Huai Khwang chose itself. Within a 10-minute walk of our door, there are six four- and five-star hotels — Grand Mercure, Lancaster, Avani, Holiday Inn, Marriott, and a few others. On any given week, a meaningful share of those guests are Indian. For Indian travelers staying at those hotels, the dinner options were limited: hotel buffet, GrabFood, or a 20-minute taxi to a "good" Indian place. We could be a 2-minute walk away. That gap is the one we fill.
Our chef is from Uttarakhand in northern India — the mountain state between Punjab and the Himalayas. He brings years of professional kitchen experience before joining us in Bangkok. He runs every station personally: the tandoor, the gravies, the biryani, the breads. He refuses to cook from pre-made pastes, and we support that completely. Prep starts hours before service. Whole spices are roasted, cooled, and ground fresh each morning — no jars of garam masala from the supplier shelf. Paneer is set in-house every day with full-fat milk and lemon juice, then pressed for three hours until it is soft enough to crumble but firm enough to hold its shape in gravy. Marinades for the tandoor are built from yogurt that we hang overnight, ground spices, and ginger-garlic paste pounded that morning.

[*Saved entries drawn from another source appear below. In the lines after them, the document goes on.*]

-- ==== Sys2Proof/Laws/State.lean ====
section
/-! SUPPORT. For each named update of State and of Group, what it leaves and what it sets, field by field. -/

namespace Sys2Proof.Machine

set_option Elab.async false

variable (s : State) (g : Group)

/-! ## Group.jump -/

@[simp] theorem Group.jump_uid (t : Word) : (g.jump t).uid = g.uid := rfl
@[simp] theorem Group.jump_life (t : Word) : (g.jump t).life = g.life := rfl
@[simp] theorem Group.jump_wait (t : Word) : (g.jump t).wait = .run := rfl
@[simp] theorem Group.jump_issued (t : Word) : (g.jump t).issued = g.issued := rfl
@[simp] theorem Group.jump_gang (t : Word) : (g.jump t).gang = g.gang := rfl
@[simp] theorem Group.jump_team (t : Word) : (g.jump t).team = g.team := rfl
@[simp] theorem Group.jump_rank (t : Word) : (g.jump t).rank = g.rank := rfl
@[simp] theorem Group.jump_die (t : Word) : (g.jump t).die = g.die := rfl
@[simp] theorem Group.jump_core (t : Word) : (g.jump t).core = g.core := rfl
@[simp] theorem Group.jump_slot (t : Word) : (g.jump t).slot = g.slot := rfl
@[simp] theorem Group.jump_task (t : Word) : (g.jump t).task = g.task := rfl
@[simp] theorem Group.jump_launch (t : Word) : (g.jump t).launch = g.launch := rfl
@[simp] theorem Group.jump_waitSince (t : Word) : (g.jump t).waitSince = g.waitSince := rfl
@[simp] theorem Group.jump_handed (t : Word) : (g.jump t).handed = g.handed := rfl
@[simp] theorem Group.jump_job (t : Word) : (g.jump t).job = g.job := rfl
@[simp] theorem Group.jump_alloc (t : Word) : (g.jump t).alloc = g.alloc := rfl
@[simp] theorem Group.jump_regs (t : Word) : (g.jump t).regs = g.regs := rfl
@[simp] theorem Group.jump_pc (t : Word) : (g.jump t).pc = t := rfl
@[simp] theorem Group.jump_conds (t : Word) : (g.jump t).conds = g.conds := rfl
@[simp] theorem Group.jump_masks (t : Word) : (g.jump t).masks = g.masks := rfl
@[simp] theorem Group.jump_xs (t : Word) : (g.jump t).xs = g.xs := rfl
@[simp] theorem Group.jump_vb (t : Word) : (g.jump t).vb = g.vb := rfl
@[simp] theorem Group.jump_tb (t : Word) : (g.jump t).tb = g.tb := rfl
@[simp] theorem Group.jump_tsh (t : Word) : (g.jump t).tsh = g.tsh := rfl
@[simp] theorem Group.jump_priv (t : Word) : (g.jump t).priv = g.priv := rfl
@[simp] theorem Group.jump_pnote (t : Word) : (g.jump t).pnote = g.pnote := rfl
@[simp] theorem Group.jump_povf (t : Word) : (g.jump t).povf = g.povf := rfl
@[simp] theorem Group.jump_unres (t : Word) : (g.jump t).unres = g.unres := rfl
@[simp] theorem Group.jump_preq (t : Word) : (g.jump t).preq = g.preq := rfl
@[simp] theorem Group.jump_packed (t : Word) : (g.jump t).packed = g.packed := rfl
@[simp] theorem Group.jump_pend (t : Word) : (g.jump t).pend = g.pend := rfl
@[simp] theorem Group.jump_epc (t : Word) : (g.jump t).epc = g.epc := rfl
@[simp] theorem Group.jump_ecause (t : Word) : (g.jump t).ecause = g.ecause := rfl
@[simp] theorem Group.jump_eaddr (t : Word) : (g.jump t).eaddr = g.eaddr := rfl
@[simp] theorem Group.jump_eiaddr (t : Word) : (g.jump t).eiaddr = g.eiaddr := rfl
@[simp] theorem Group.jump_ewordl (t : Word) : (g.jump t).ewordl = g.ewordl := rfl
@[simp] theorem Group.jump_ewordh (t : Word) : (g.jump t).ewordh = g.ewordh := rfl
@[simp] theorem Group.jump_escr0 (t : Word) : (g.jump t).escr0 = g.escr0 := rfl
@[simp] theorem Group.jump_escr1 (t : Word) : (g.jump t).escr1 = g.escr1 := rfl
@[simp] theorem Group.jump_evq (t : Word) : (g.jump t).evq = g.evq := rfl
@[simp] theorem Group.jump_handler (t : Word) : (g.jump t).handler = g.handler := rfl
@[simp] theorem Group.jump_last (t : Word) : (g.jump t).last = g.last := rfl
@[simp] theorem Group.jump_tickets (t : Word) : (g.jump t).tickets = g.tickets := rfl
@[simp] theorem Group.jump_mflt (t : Word) : (g.jump t).mflt = g.mflt := rfl
@[simp] theorem Group.jump_layout (t : Word) : (g.jump t).layout = g.layout := rfl
@[simp] theorem Group.jump_srcs (t : Word) : (g.jump t).srcs = g.srcs := rfl
@[simp] theorem Group.jump_batch (t : Word) : (g.jump t).batch = g.batch := rfl

/-! ## Group.setBytes -/

@[simp] theorem Group.setBytes_uid (o : Nat) (bs : List Byte) : (g.setBytes o bs).uid = g.uid := rfl
@[simp] theorem Group.setBytes_life (o : Nat) (bs : List Byte) : (g.setBytes o bs).life = g.life := rfl
@[simp] theorem Group.setBytes_wait (o : Nat) (bs : List Byte) : (g.setBytes o bs).wait = g.wait := rfl
@[simp] theorem Group.setBytes_issued (o : Nat) (bs : List Byte) : (g.setBytes o bs).issued = g.issued := rfl
@[simp] theorem Group.setBytes_gang (o : Nat) (bs : List Byte) : (g.setBytes o bs).gang = g.gang := rfl
@[simp] theorem Group.setBytes_team (o : Nat) (bs : List Byte) : (g.setBytes o bs).team = g.team := rfl
@[simp] theorem Group.setBytes_rank (o : Nat) (bs : List Byte) : (g.setBytes o bs).rank = g.rank := rfl
@[simp] theorem Group.setBytes_die (o : Nat) (bs : List Byte) : (g.setBytes o bs).die = g.die := rfl
@[simp] theorem Group.setBytes_core (o : Nat) (bs : List Byte) : (g.setBytes o bs).core = g.core := rfl
@[simp] theorem Group.setBytes_slot (o : Nat) (bs : List Byte) : (g.setBytes o bs).slot = g.slot := rfl
@[simp] theorem Group.setBytes_task (o : Nat) (bs : List Byte) : (g.setBytes o bs).task = g.task := rfl
@[simp] theorem Group.setBytes_launch (o : Nat) (bs : List Byte) : (g.setBytes o bs).launch = g.launch := rfl
@[simp] theorem Group.setBytes_waitSince (o : Nat) (bs : List Byte) : (g.setBytes o bs).waitSince = g.waitSince := rfl
@[simp] theorem Group.setBytes_handed (o : Nat) (bs : List Byte) : (g.setBytes o bs).handed = g.handed := rfl
@[simp] theorem Group.setBytes_job (o : Nat) (bs : List Byte) : (g.setBytes o bs).job = g.job := rfl
@[simp] theorem Group.setBytes_alloc (o : Nat) (bs : List Byte) : (g.setBytes o bs).alloc = g.alloc := rfl
@[simp] theorem Group.setBytes_regs (o : Nat) (bs : List Byte) : (g.setBytes o bs).regs = bsetMany g.regs o bs := rfl
@[simp] theorem Group.setBytes_pc (o : Nat) (bs : List Byte) : (g.setBytes o bs).pc = g.pc := rfl
@[simp] theorem Group.setBytes_conds (o : Nat) (bs : List Byte) : (g.setBytes o bs).conds = g.conds := rfl
@[simp] theorem Group.setBytes_masks (o : Nat) (bs : List Byte) : (g.setBytes o bs).masks = g.masks := rfl
@[simp] theorem Group.setBytes_xs (o : Nat) (bs : List Byte) : (g.setBytes o bs).xs = g.xs := rfl
@[simp] theorem Group.setBytes_vb (o : Nat) (bs : List Byte) : (g.setBytes o bs).vb = g.vb := rfl
@[simp] theorem Group.setBytes_tb (o : Nat) (bs : List Byte) : (g.setBytes o bs).tb = g.tb := rfl
@[simp] theorem Group.setBytes_tsh (o : Nat) (bs : List Byte) : (g.setBytes o bs).tsh = g.tsh := rfl
@[simp] theorem Group.setBytes_priv (o : Nat) (bs : List Byte) : (g.setBytes o bs).priv = g.priv := rfl
@[simp] theorem Group.setBytes_pnote (o : Nat) (bs : List Byte) : (g.setBytes o bs).pnote = g.pnote := rfl
@[simp] theorem Group.setBytes_povf (o : Nat) (bs : List Byte) : (g.setBytes o bs).povf = g.povf := rfl
@[simp] theorem Group.setBytes_unres (o : Nat) (bs : List Byte) : (g.setBytes o bs).unres = g.unres := rfl
@[simp] theorem Group.setBytes_preq (o : Nat) (bs : List Byte) : (g.setBytes o bs).preq = g.preq := rfl
@[simp] theorem Group.setBytes_packed (o : Nat) (bs : List Byte) : (g.setBytes o bs).packed = g.packed := rfl
@[simp] theorem Group.setBytes_pend (o : Nat) (bs : List Byte) : (g.setBytes o bs).pend = g.pend := rfl
@[simp] theorem Group.setBytes_epc (o : Nat) (bs : List Byte) : (g.setBytes o bs).epc = g.epc := rfl
@[simp] theorem Group.setBytes_ecause (o : Nat) (bs : List Byte) : (g.setBytes o bs).ecause = g.ecause := rfl
@[simp] theorem Group.setBytes_eaddr (o : Nat) (bs : List Byte) : (g.setBytes o bs).eaddr = g.eaddr := rfl
@[simp] theorem Group.setBytes_eiaddr (o : Nat) (bs : List Byte) : (g.setBytes o bs).eiaddr = g.eiaddr := rfl
@[simp] theorem Group.setBytes_ewordl (o : Nat) (bs : List Byte) : (g.setBytes o bs).ewordl = g.ewordl := rfl
@[simp] theorem Group.setBytes_ewordh (o : Nat) (bs : List Byte) : (g.setBytes o bs).ewordh = g.ewordh := rfl
@[simp] theorem Group.setBytes_escr0 (o : Nat) (bs : List Byte) : (g.setBytes o bs).escr0 = g.escr0 := rfl
@[simp] theorem Group.setBytes_escr1 (o : Nat) (bs : List Byte) : (g.setBytes o bs).escr1 = g.escr1 := rfl
@[simp] theorem Group.setBytes_evq (o : Nat) (bs : List Byte) : (g.setBytes o bs).evq = g.evq := rfl
@[simp] theorem Group.setBytes_handler (o : Nat) (bs : List Byte) : (g.setBytes o bs).handler = g.handler := rfl
@[simp] theorem Group.setBytes_last (o : Nat) (bs : List Byte) : (g.setBytes o bs).last = g.last := rfl
@[simp] theorem Group.setBytes_tickets (o : Nat) (bs : List Byte) : (g.setBytes o bs).tickets = g.tickets := rfl
@[simp] theorem Group.setBytes_mflt (o : Nat) (bs : List Byte) : (g.setBytes o bs).mflt = g.mflt := rfl
@[simp] theorem Group.setBytes_layout (o : Nat) (bs : List Byte) : (g.setBytes o bs).layout = g.layout := rfl
@[simp] theorem Group.setBytes_srcs (o : Nat) (bs : List Byte) : (g.setBytes o bs).srcs = g.srcs := rfl
@[simp] theorem Group.setBytes_batch (o : Nat) (bs : List Byte) : (g.setBytes o bs).batch = g.batch := rfl

/-! ## Group.setSreg -/

@[simp] theorem Group.setSreg_uid (n : Nat) (v : Word) : (g.setSreg n v).uid = g.uid := rfl
@[simp] theorem Group.setSreg_life (n : Nat) (v : Word) : (g.setSreg n v).life = g.life := rfl
@[simp] theorem Group.setSreg_wait (n : Nat) (v : Word) : (g.setSreg n v).wait = g.wait := rfl
@[simp] theorem Group.setSreg_issued (n : Nat) (v : Word) : (g.setSreg n v).issued = g.issued := rfl
@[simp] theorem Group.setSreg_gang (n : Nat) (v : Word) : (g.setSreg n v).gang = g.gang := rfl
@[simp] theorem Group.setSreg_team (n : Nat) (v : Word) : (g.setSreg n v).team = g.team := rfl
@[simp] theorem Group.setSreg_rank (n : Nat) (v : Word) : (g.setSreg n v).rank = g.rank := rfl
@[simp] theorem Group.setSreg_die (n : Nat) (v : Word) : (g.setSreg n v).die = g.die := rfl
@[simp] theorem Group.setSreg_core (n : Nat) (v : Word) : (g.setSreg n v).core = g.core := rfl
@[simp] theorem Group.setSreg_slot (n : Nat) (v : Word) : (g.setSreg n v).slot = g.slot := rfl
@[simp] theorem Group.setSreg_task (n : Nat) (v : Word) : (g.setSreg n v).task = g.task := rfl
@[simp] theorem Group.setSreg_launch (n : Nat) (v : Word) : (g.setSreg n v).launch = g.launch := rfl
@[simp] theorem Group.setSreg_waitSince (n : Nat) (v : Word) : (g.setSreg n v).waitSince = g.waitSince := rfl
@[simp] theorem Group.setSreg_handed (n : Nat) (v : Word) : (g.setSreg n v).handed = g.handed := rfl
@[simp] theorem Group.setSreg_job (n : Nat) (v : Word) : (g.setSreg n v).job = g.job := rfl
@[simp] theorem Group.setSreg_alloc (n : Nat) (v : Word) : (g.setSreg n v).alloc = g.alloc := rfl
@[simp] theorem Group.setSreg_regs (n : Nat) (v : Word) : (g.setSreg n v).regs = wrLE g.regs (8 * n) 8 v.toNat := rfl
@[simp] theorem Group.setSreg_pc (n : Nat) (v : Word) : (g.setSreg n v).pc = g.pc := rfl
@[simp] theorem Group.setSreg_conds (n : Nat) (v : Word) : (g.setSreg n v).conds = g.conds := rfl
@[simp] theorem Group.setSreg_masks (n : Nat) (v : Word) : (g.setSreg n v).masks = g.masks := rfl
@[simp] theorem Group.setSreg_xs (n : Nat) (v : Word) : (g.setSreg n v).xs = g.xs := rfl
@[simp] theorem Group.setSreg_vb (n : Nat) (v : Word) : (g.setSreg n v).vb = g.vb := rfl
@[simp] theorem Group.setSreg_tb (n : Nat) (v : Word) : (g.setSreg n v).tb = g.tb := rfl
@[simp] theorem Group.setSreg_tsh (n : Nat) (v : Word) : (g.setSreg n v).tsh = g.tsh := rfl
@[simp] theorem Group.setSreg_priv (n : Nat) (v : Word) : (g.setSreg n v).priv = g.priv := rfl
@[simp] theorem Group.setSreg_pnote (n : Nat) (v : Word) : (g.setSreg n v).pnote = g.pnote := rfl
@[simp] theorem Group.setSreg_povf (n : Nat) (v : Word) : (g.setSreg n v).povf = g.povf := rfl
@[simp] theorem Group.setSreg_unres (n : Nat) (v : Word) : (g.setSreg n v).unres = g.unres := rfl
@[simp] theorem Group.setSreg_preq (n : Nat) (v : Word) : (g.setSreg n v).preq = g.preq := rfl
@[simp] theorem Group.setSreg_packed (n : Nat) (v : Word) : (g.setSreg n v).packed = g.packed := rfl
@[simp] theorem Group.setSreg_pend (n : Nat) (v : Word) : (g.setSreg n v).pend = g.pend := rfl
@[simp] theorem Group.setSreg_epc (n : Nat) (v : Word) : (g.setSreg n v).epc = g.epc := rfl
@[simp] theorem Group.setSreg_ecause (n : Nat) (v : Word) : (g.setSreg n v).ecause = g.ecause := rfl
@[simp] theorem Group.setSreg_eaddr (n : Nat) (v : Word) : (g.setSreg n v).eaddr = g.eaddr := rfl
@[simp] theorem Group.setSreg_eiaddr (n : Nat) (v : Word) : (g.setSreg n v).eiaddr = g.eiaddr := rfl
@[simp] theorem Group.setSreg_ewordl (n : Nat) (v : Word) : (g.setSreg n v).ewordl = g.ewordl := rfl
@[simp] theorem Group.setSreg_ewordh (n : Nat) (v : Word) : (g.setSreg n v).ewordh = g.ewordh := rfl
@[simp] theorem Group.setSreg_escr0 (n : Nat) (v : Word) : (g.setSreg n v).escr0 = g.escr0 := rfl
@[simp] theorem Group.setSreg_escr1 (n : Nat) (v : Word) : (g.setSreg n v).escr1 = g.escr1 := rfl
@[simp] theorem Group.setSreg_evq (n : Nat) (v : Word) : (g.setSreg n v).evq = g.evq := rfl
@[simp] theorem Group.setSreg_handler (n : Nat) (v : Word) : (g.setSreg n v).handler = g.handler := rfl
@[simp] theorem Group.setSreg_last (n : Nat) (v : Word) : (g.setSreg n v).last = g.last := rfl
@[simp] theorem Group.setSreg_tickets (n : Nat) (v : Word) : (g.setSreg n v).tickets = g.tickets := rfl
@[simp] theorem Group.setSreg_mflt (n : Nat) (v : Word) : (g.setSreg n v).mflt = g.mflt := rfl
@[simp] theorem Group.setSreg_layout (n : Nat) (v : Word) : (g.setSreg n v).layout = g.layout := rfl
@[simp] theorem Group.setSreg_srcs (n : Nat) (v : Word) : (g.setSreg n v).srcs = g.srcs := rfl
@[simp] theorem Group.setSreg_batch (n : Nat) (v : Word) : (g.setSreg n v).batch = g.batch := rfl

None of this is faster than buying jars. It is the difference between Indian food and "Indian food."
The tandoor is the part of our kitchen we are proudest of. It is a real charcoal-fired clay oven that runs at 480°C, sitting on our second-floor kitchen with its own ventilation. Every consultant we spoke with told us to install a gas convection unit — cheaper, safer, easier to permit, no smoke management. We installed charcoal anyway. It cost more. It failed inspection twice before we got the smoke handling right. But the reason it is non-negotiable comes down to physics: at 480°C, marinated meat sears on the outside in seconds and stays juicy inside, and the charcoal smoke leaves a bite that nothing else can replicate. The first time you bite into a tandoori chicken from a real tandoor, you understand why we did it.
Our dining room seats 30 to 40 people in two styles. Most of the room is set with standard tables — chairs, white linen, comfortable for couples, families, and small business dinners. At the back, we built a Dastarkhan-style corner: traditional Indian floor seating with cushions and a low communal table, the way meals are eaten across northern India. The Dastarkhan corner has its own screen for cricket and YouTube. People gather there with friends to watch IPL matches, share a long meal, listen to music, kick off their shoes. It is the part of the restaurant that visiting Indian families ask for first, and the part of the restaurant that we believe no other Indian place in this neighborhood has.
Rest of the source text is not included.